-- ==== Sys2Proof/Machine/System.lean ====
section
/-! DEFINITION. SWI (spec 43_swi.md R200), MRC and MCR p15 (46_cp15_access.md R215 to R217). -/

namespace Sys2Proof.Machine

/-- SWI, row SWI (R200). -/
def execSwi (c : Cond) (_imm : BitVec 24) (s : State) :
    Host.Outcome State Fault Refusal :=
  s.whenPassed c fun _ => .ok (s.enterException .swi (s.pc + 4))

/-- MRC, row CPRT (R215). -/
def execMrc (c : Cond) (crn : BitVec 4) (d : RegNum) (op2 : BitVec 3) (crm : BitVec 4) (s : State) :
    Host.Outcome State Fault Refusal :=
  s.whenPassed c fun k =>
    s.cp15Access k crn d op2 crm (s.writeReg k d s.cp15c1).advance

/-- MCR, row CPRT (R216). -/
def execMcr (c : Cond) (crn : BitVec 4) (d : RegNum) (op2 : BitVec 3) (crm : BitVec 4) (s : State) :
    Host.Outcome State Fault Refusal :=
  s.whenPassed c fun k =>
    s.cp15Access k crn d op2 crm
      (if s.readReg k d &&& 0xFFFFFFFD = s.cp15c1 &&& 0xFFFFFFFD then
        (s.setCp15c1 (s.readReg k d)).advance
      else .refuse .cp15ControlBitsNotModelled)

end Sys2Proof.Machine
end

##############################

[What is expected]
Return the lines above exactly, keeping every word.

[Exercise response]
-- ==== Sys2Proof/Machine/System.lean ====
section
/-! DEFINITION. SWI (spec 43_swi.md R200), MRC and MCR p15 (46_cp15_access.md R215 to R217). -/

namespace Sys2Proof.Machine

/-- SWI, row SWI (R200). -/
def execSwi (c : Cond) (_imm : BitVec 24) (s : State) :
    Host.Outcome State Fault Refusal :=
  s.whenPassed c fun _ => .ok (s.enterException .swi (s.pc + 4))

/-- MRC, row CPRT (R215). -/
def execMrc (c : Cond) (crn : BitVec 4) (d : RegNum) (op2 : BitVec 3) (crm : BitVec 4) (s : State) :
    Host.Outcome State Fault Refusal :=
  s.whenPassed c fun k =>
    s.cp15Access k crn d op2 crm (s.writeReg k d s.cp15c1).advance

/-- MCR, row CPRT (R216). -/
def execMcr (c : Cond) (crn : BitVec 4) (d : RegNum) (op2 : BitVec 3) (crm : BitVec 4) (s : State) :
    Host.Outcome State Fault Refusal :=
  s.whenPassed c fun k =>
    s.cp15Access k crn d op2 crm
      (if s.readReg k d &&& 0xFFFFFFFD = s.cp15c1 &&& 0xFFFFFFFD then
        (s.setCp15c1 (s.readReg k d)).advance
      else .refuse .cp15ControlBitsNotModelled)

end Sys2Proof.Machine
end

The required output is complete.